TASK INPUTS: Begin
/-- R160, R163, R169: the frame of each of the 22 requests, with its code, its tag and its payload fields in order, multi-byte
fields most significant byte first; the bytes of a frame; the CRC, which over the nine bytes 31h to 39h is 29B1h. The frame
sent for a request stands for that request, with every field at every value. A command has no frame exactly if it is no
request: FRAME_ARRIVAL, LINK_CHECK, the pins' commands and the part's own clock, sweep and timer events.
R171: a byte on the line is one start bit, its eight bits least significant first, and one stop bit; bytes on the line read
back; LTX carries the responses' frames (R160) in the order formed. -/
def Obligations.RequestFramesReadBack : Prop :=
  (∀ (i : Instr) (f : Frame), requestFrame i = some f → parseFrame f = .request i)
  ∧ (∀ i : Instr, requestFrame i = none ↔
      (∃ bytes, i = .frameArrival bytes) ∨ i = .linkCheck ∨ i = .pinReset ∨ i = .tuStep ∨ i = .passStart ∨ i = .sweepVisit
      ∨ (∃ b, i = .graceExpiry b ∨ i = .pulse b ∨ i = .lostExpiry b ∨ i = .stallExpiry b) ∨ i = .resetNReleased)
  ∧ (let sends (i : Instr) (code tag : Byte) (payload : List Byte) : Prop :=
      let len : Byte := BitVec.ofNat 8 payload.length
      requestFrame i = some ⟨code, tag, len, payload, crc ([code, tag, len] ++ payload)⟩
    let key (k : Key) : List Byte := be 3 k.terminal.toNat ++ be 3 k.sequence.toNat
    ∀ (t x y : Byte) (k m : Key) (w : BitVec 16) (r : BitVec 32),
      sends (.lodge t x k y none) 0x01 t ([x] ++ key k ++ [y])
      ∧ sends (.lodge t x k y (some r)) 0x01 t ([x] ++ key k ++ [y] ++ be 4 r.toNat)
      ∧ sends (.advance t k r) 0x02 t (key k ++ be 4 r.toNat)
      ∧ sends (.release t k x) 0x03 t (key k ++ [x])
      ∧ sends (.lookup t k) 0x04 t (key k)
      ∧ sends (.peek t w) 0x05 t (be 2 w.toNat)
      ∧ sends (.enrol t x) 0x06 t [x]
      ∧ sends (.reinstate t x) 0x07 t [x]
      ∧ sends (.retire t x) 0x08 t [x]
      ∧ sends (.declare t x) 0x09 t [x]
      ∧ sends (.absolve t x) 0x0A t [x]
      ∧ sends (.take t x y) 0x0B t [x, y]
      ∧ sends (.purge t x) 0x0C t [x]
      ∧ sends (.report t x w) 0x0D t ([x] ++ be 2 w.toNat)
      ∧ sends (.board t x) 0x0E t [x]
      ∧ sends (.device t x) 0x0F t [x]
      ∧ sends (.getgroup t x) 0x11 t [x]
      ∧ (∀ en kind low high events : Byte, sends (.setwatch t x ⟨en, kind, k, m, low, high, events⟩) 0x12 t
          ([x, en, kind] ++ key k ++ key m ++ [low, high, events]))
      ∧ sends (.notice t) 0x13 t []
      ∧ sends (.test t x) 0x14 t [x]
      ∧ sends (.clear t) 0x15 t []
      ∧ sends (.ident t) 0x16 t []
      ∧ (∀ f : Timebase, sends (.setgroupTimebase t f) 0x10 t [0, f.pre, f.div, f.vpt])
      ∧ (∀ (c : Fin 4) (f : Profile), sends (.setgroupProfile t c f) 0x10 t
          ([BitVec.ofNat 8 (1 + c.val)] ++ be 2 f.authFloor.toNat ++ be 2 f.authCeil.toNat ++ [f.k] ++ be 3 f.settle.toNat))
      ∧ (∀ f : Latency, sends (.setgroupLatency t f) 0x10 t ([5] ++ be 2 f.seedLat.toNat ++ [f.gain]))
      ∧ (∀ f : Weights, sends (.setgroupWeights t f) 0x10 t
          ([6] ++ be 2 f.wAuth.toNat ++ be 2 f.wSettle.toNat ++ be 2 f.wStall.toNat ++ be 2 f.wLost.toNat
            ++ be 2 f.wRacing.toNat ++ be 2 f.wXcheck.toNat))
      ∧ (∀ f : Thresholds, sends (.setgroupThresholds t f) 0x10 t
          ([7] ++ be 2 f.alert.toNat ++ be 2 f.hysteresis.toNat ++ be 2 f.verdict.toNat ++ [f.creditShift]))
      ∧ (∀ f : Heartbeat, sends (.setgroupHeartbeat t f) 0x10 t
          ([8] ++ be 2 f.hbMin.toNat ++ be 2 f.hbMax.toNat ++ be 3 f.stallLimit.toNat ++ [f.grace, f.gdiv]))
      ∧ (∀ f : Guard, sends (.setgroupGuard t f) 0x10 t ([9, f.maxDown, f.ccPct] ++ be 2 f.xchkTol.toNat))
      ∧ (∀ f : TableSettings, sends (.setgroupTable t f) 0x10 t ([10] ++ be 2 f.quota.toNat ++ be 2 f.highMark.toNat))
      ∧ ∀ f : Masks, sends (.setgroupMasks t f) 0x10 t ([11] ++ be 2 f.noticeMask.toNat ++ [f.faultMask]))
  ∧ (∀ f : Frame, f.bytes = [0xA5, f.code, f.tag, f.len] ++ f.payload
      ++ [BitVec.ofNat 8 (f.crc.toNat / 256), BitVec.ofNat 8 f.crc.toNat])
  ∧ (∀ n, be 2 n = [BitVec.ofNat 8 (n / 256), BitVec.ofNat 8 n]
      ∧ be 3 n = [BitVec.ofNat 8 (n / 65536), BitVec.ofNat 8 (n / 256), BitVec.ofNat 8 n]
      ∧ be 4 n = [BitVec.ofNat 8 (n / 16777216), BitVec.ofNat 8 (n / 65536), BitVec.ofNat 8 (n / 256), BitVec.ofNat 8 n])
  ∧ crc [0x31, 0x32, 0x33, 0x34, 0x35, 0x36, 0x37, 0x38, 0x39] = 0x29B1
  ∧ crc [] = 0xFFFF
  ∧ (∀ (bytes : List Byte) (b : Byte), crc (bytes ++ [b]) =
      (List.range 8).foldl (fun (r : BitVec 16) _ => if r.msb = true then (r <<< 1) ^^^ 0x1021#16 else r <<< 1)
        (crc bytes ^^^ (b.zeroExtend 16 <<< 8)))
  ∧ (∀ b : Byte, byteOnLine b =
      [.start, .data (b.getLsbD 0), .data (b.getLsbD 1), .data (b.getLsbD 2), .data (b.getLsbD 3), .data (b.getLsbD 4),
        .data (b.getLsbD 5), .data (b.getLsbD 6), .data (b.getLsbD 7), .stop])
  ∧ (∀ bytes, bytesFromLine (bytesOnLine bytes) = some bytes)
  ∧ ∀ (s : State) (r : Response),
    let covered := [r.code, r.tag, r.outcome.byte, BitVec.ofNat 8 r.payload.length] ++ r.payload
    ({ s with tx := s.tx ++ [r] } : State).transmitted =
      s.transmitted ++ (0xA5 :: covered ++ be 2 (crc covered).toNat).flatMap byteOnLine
TASK INPUTS: End
TASK INPUTS: Begin
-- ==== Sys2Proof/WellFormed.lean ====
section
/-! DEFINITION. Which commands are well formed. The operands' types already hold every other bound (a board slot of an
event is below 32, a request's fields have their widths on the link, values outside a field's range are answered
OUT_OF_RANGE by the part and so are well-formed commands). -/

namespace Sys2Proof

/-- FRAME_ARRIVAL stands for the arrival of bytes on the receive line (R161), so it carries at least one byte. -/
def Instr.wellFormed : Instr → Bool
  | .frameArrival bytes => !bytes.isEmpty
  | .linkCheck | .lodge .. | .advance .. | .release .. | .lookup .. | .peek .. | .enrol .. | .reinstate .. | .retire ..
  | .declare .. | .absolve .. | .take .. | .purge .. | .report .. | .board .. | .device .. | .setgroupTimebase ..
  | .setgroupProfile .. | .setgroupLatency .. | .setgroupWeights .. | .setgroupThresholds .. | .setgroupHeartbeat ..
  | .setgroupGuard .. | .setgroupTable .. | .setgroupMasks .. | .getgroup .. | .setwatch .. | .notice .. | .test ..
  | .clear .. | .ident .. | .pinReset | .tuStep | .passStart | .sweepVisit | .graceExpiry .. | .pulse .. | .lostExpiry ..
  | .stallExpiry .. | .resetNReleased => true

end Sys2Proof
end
TASK INPUTS: End
### EXERCISE INSTRUCTIONS
Above are some records; copy exactly the lines from the one with "in order, multi-byte" through the one with "(w : BitVec", both included, and no others.

### EXPECTED ANSWER
/-- R160, R163, R169: the frame of each of the 22 requests, with its code, its tag and its payload fields in order, multi-byte
fields most significant byte first; the bytes of a frame; the CRC, which over the nine bytes 31h to 39h is 29B1h. The frame
sent for a request stands for that request, with every field at every value. A command has no frame exactly if it is no
request: FRAME_ARRIVAL, LINK_CHECK, the pins' commands and the part's own clock, sweep and timer events.
R171: a byte on the line is one start bit, its eight bits least significant first, and one stop bit; bytes on the line read
back; LTX carries the responses' frames (R160) in the order formed. -/
def Obligations.RequestFramesReadBack : Prop :=
  (∀ (i : Instr) (f : Frame), requestFrame i = some f → parseFrame f = .request i)
  ∧ (∀ i : Instr, requestFrame i = none ↔
      (∃ bytes, i = .frameArrival bytes) ∨ i = .linkCheck ∨ i = .pinReset ∨ i = .tuStep ∨ i = .passStart ∨ i = .sweepVisit
      ∨ (∃ b, i = .graceExpiry b ∨ i = .pulse b ∨ i = .lostExpiry b ∨ i = .stallExpiry b) ∨ i = .resetNReleased)
  ∧ (let sends (i : Instr) (code tag : Byte) (payload : List Byte) : Prop :=
      let len : Byte := BitVec.ofNat 8 payload.length
      requestFrame i = some ⟨code, tag, len, payload, crc ([code, tag, len] ++ payload)⟩
    let key (k : Key) : List Byte := be 3 k.terminal.toNat ++ be 3 k.sequence.toNat
    ∀ (t x y : Byte) (k m : Key) (w : BitVec 16) (r : BitVec 32),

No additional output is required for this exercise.